Write out each record a second time, exactly.

■ INPUT DATA ■
►

-- ==== Sys2Proof/Laws/Act.lean ====
section
/-! SUPPORT. How actions run: each combinator once, so that no proof unfolds the monad. -/

namespace Sys2Proof.Machine

section
variable {α β : Type}

@[simp] theorem act_pure (x : α) (s : State) : runAct (pure x : Act α) s = (.ok x, s) := rfl

@[simp] theorem act_bind (a : Act α) (f : α → Act β) (s : State) :
    runAct (a >>= f) s =
      match runAct a s with
      | (.ok x, t) => runAct (f x) t
      | (.error e, t) => (.error e, t) := by
  show (let r := a.run.run s; (ExceptT.bindCont f r.1).run r.2) = _
  unfold runAct
  match a.run.run s with
  | (.ok x, t) => rfl
  | (.error e, t) => rfl

@[simp] theorem act_get (s : State) : runAct (get : Act State) s = (.ok s, s) := rfl
@[simp] theorem act_set (s t : State) : runAct (set t : Act PUnit) s = (.ok ⟨⟩, t) := rfl
@[simp] theorem act_modify (f : State → State) (s : State) : runAct (modify f : Act PUnit) s = (.ok ⟨⟩, f s) := rfl
@[simp] theorem act_throw (e : Stop) (s : State) : runAct (throw e : Act α) s = (.error e, s) := rfl

@[simp] theorem act_stateful (f : State → State × α) (s : State) : runAct (stateful f) s = (.ok (f s).2, (f s).1) := rfl

@[simp] theorem act_trapAt (f : Flt) (kind : Nat) (m : Word32) (va : Nat) (s : State) :
    runAct (trapAt f kind m va : Act α) s =
      (.error (.trap { cause := f.cause, sub := f.sub, lmask := m, va := BitVec.ofNat 56 va, kind := BitVec.ofNat 4 kind, level := f.level }), s) := rfl

@[simp] theorem act_trapAll (c u : BitVec 8) (va : Nat) (s : State) :
    runAct (trapAll c u va : Act α) s =
      (.error (.trap { cause := c, sub := u, lmask := s.path.mask, va := BitVec.ofNat 56 va, kind := 0, level := 0xF }), s) := rfl

@[simp] theorem act_stall (s : State) : runAct (stall : Act α) s = (.error .stall, s) := rfl

@[simp] theorem act_hold (s : State) : runAct (hold : Act α) s = (.error .hold, s) := rfl

@[simp] theorem act_ite (c : Prop) [Decidable c] (a b : Act α) (s : State) :
    runAct (if c then a else b) s = if c then runAct a s else runAct b s := by split <;> rfl

@[simp] theorem act_retire (n : Nat) (s : State) : runAct (retire n) s = (.ok ⟨⟩, s.retire n) := rfl
@[simp] theorem act_retireWork (n : Nat) (s : State) : runAct (retireWork n) s = (.ok ⟨⟩, s.unhang.retire n) := rfl

/-- A meaning whose action ends normally answers the state that the action leaves. -/
theorem outcome_of_does {a : Act Unit} {s t : State} (h : Does a s () t) : Act.outcome a s = .next t := by
  have h' : a.run.run s = (.ok (), t) := h
  simp only [Act.outcome, Act.state, h']

/-- A trap is taken at the state that raised it. -/
theorem outcome_of_raises {a : Act Unit} {s : State} {t : Trap} (h : Raises a s t) : Act.outcome a s = .next (s.takeTrap t) := by
  have h' : a.run.run s = (.error (.trap t), s) := h
  simp only [Act.outcome, Act.state, h']

/-- An instruction in issue stall gives up its grant, its path marked, and changes nothing else. -/
theorem outcome_of_stalls {a : Act Unit} {s : State} (h : Stalls a s) : Act.outcome a s = .next s.stallPath := by
  have h' : a.run.run s = (.error .stall, s) := h
  simp only [Act.outcome, Act.state, h']

/-- An instruction that waits at issue for anything else gives up its grant and changes nothing else. -/
theorem outcome_of_holds {a : Act Unit} {s : State} (h : Holds a s) : Act.outcome a s = .next s.endGrant := by
  have h' : a.run.run s = (.error .hold, s) := h
  simp only [Act.outcome, Act.state, h']

/-- An instruction that waits where it is parks, and changes nothing else. -/
theorem outcome_of_parks {a : Act Unit} {s : State} {w : Wait} (h : Parks a s w) : Act.outcome a s = .next (s.park w) := by
  have h' : a.run.run s = (.error (.park w), s) := h
  simp only [Act.outcome, Act.state, h']

/-- A meaning always answers a next state. -/
theorem outcome_next (a : Act Unit) (s : State) : ∃ t, Act.outcome a s = .next t := ⟨_, rfl⟩

/-- First one action, then the rest. -/
theorem does_bind {a : Act α} {f : α → Act β} {s t u : State} {x : α} {y : β} (h : Does a s x t) (k : Does (f x) t y u) :
    Does (a >>= f) s y u := by
  unfold Does at *
  simp [h, k]

theorem gives_bind {a : Act α} {f : α → Act β} {s u : State} {x : α} {y : β} (h : Gives a s x) (k : Does (f x) s y u) :
    Does (a >>= f) s y u := does_bind h k

theorem raises_bind {a : Act α} {f : α → Act β} {s : State} {x : α} {t : Trap} (h : Gives a s x) (k : Raises (f x) s t) :
    Raises (a >>= f) s t := by
  unfold Raises Gives Does at *
  simp [h, k]

theorem raises_first {a : Act α} {f : α → Act β} {s : State} {t : Trap} (h : Raises a s t) : Raises (a >>= f) s t := by
  unfold Raises at *
  simp [h]

end

end Sys2Proof.Machine
end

◄

■ REPLY ■
-- ==== Sys2Proof/Laws/Act.lean ====
section
/-! SUPPORT. How actions run: each combinator once, so that no proof unfolds the monad. -/

namespace Sys2Proof.Machine

section
variable {α β : Type}

@[simp] theorem act_pure (x : α) (s : State) : runAct (pure x : Act α) s = (.ok x, s) := rfl

@[simp] theorem act_bind (a : Act α) (f : α → Act β) (s : State) :
    runAct (a >>= f) s =
      match runAct a s with
      | (.ok x, t) => runAct (f x) t
      | (.error e, t) => (.error e, t) := by
  show (let r := a.run.run s; (ExceptT.bindCont f r.1).run r.2) = _
  unfold runAct
  match a.run.run s with
  | (.ok x, t) => rfl
  | (.error e, t) => rfl

@[simp] theorem act_get (s : State) : runAct (get : Act State) s = (.ok s, s) := rfl
@[simp] theorem act_set (s t : State) : runAct (set t : Act PUnit) s = (.ok ⟨⟩, t) := rfl
@[simp] theorem act_modify (f : State → State) (s : State) : runAct (modify f : Act PUnit) s = (.ok ⟨⟩, f s) := rfl
@[simp] theorem act_throw (e : Stop) (s : State) : runAct (throw e : Act α) s = (.error e, s) := rfl

@[simp] theorem act_stateful (f : State → State × α) (s : State) : runAct (stateful f) s = (.ok (f s).2, (f s).1) := rfl

@[simp] theorem act_trapAt (f : Flt) (kind : Nat) (m : Word32) (va : Nat) (s : State) :
    runAct (trapAt f kind m va : Act α) s =
      (.error (.trap { cause := f.cause, sub := f.sub, lmask := m, va := BitVec.ofNat 56 va, kind := BitVec.ofNat 4 kind, level := f.level }), s) := rfl

@[simp] theorem act_trapAll (c u : BitVec 8) (va : Nat) (s : State) :
    runAct (trapAll c u va : Act α) s =
      (.error (.trap { cause := c, sub := u, lmask := s.path.mask, va := BitVec.ofNat 56 va, kind := 0, level := 0xF }), s) := rfl

@[simp] theorem act_stall (s : State) : runAct (stall : Act α) s = (.error .stall, s) := rfl

@[simp] theorem act_hold (s : State) : runAct (hold : Act α) s = (.error .hold, s) := rfl

@[simp] theorem act_ite (c : Prop) [Decidable c] (a b : Act α) (s : State) :
    runAct (if c then a else b) s = if c then runAct a s else runAct b s := by split <;> rfl

@[simp] theorem act_retire (n : Nat) (s : State) : runAct (retire n) s = (.ok ⟨⟩, s.retire n) := rfl
@[simp] theorem act_retireWork (n : Nat) (s : State) : runAct (retireWork n) s = (.ok ⟨⟩, s.unhang.retire n) := rfl

/-- A meaning whose action ends normally answers the state that the action leaves. -/
theorem outcome_of_does {a : Act Unit} {s t : State} (h : Does a s () t) : Act.outcome a s = .next t := by
  have h' : a.run.run s = (.ok (), t) := h
  simp only [Act.outcome, Act.state, h']

/-- A trap is taken at the state that raised it. -/
theorem outcome_of_raises {a : Act Unit} {s : State} {t : Trap} (h : Raises a s t) : Act.outcome a s = .next (s.takeTrap t) := by
  have h' : a.run.run s = (.error (.trap t), s) := h
  simp only [Act.outcome, Act.state, h']

/-- An instruction in issue stall gives up its grant, its path marked, and changes nothing else. -/
theorem outcome_of_stalls {a : Act Unit} {s : State} (h : Stalls a s) : Act.outcome a s = .next s.stallPath := by
  have h' : a.run.run s = (.error .stall, s) := h
  simp only [Act.outcome, Act.state, h']

/-- An instruction that waits at issue for anything else gives up its grant and changes nothing else. -/
theorem outcome_of_holds {a : Act Unit} {s : State} (h : Holds a s) : Act.outcome a s = .next s.endGrant := by
  have h' : a.run.run s = (.error .hold, s) := h
  simp only [Act.outcome, Act.state, h']

/-- An instruction that waits where it is parks, and changes nothing else. -/
theorem outcome_of_parks {a : Act Unit} {s : State} {w : Wait} (h : Parks a s w) : Act.outcome a s = .next (s.park w) := by
  have h' : a.run.run s = (.error (.park w), s) := h
  simp only [Act.outcome, Act.state, h']

/-- A meaning always answers a next state. -/
theorem outcome_next (a : Act Unit) (s : State) : ∃ t, Act.outcome a s = .next t := ⟨_, rfl⟩

/-- First one action, then the rest. -/
theorem does_bind {a : Act α} {f : α → Act β} {s t u : State} {x : α} {y : β} (h : Does a s x t) (k : Does (f x) t y u) :
    Does (a >>= f) s y u := by
  unfold Does at *
  simp [h, k]

theorem gives_bind {a : Act α} {f : α → Act β} {s u : State} {x : α} {y : β} (h : Gives a s x) (k : Does (f x) s y u) :
    Does (a >>= f) s y u := does_bind h k

theorem raises_bind {a : Act α} {f : α → Act β} {s : State} {x : α} {t : Trap} (h : Gives a s x) (k : Raises (f x) s t) :
    Raises (a >>= f) s t := by
  unfold Raises Gives Does at *
  simp [h, k]

theorem raises_first {a : Act α} {f : α → Act β} {s : State} {t : Trap} (h : Raises a s t) : Raises (a >>= f) s t := by
  unfold Raises at *
  simp [h]

end

end Sys2Proof.Machine
end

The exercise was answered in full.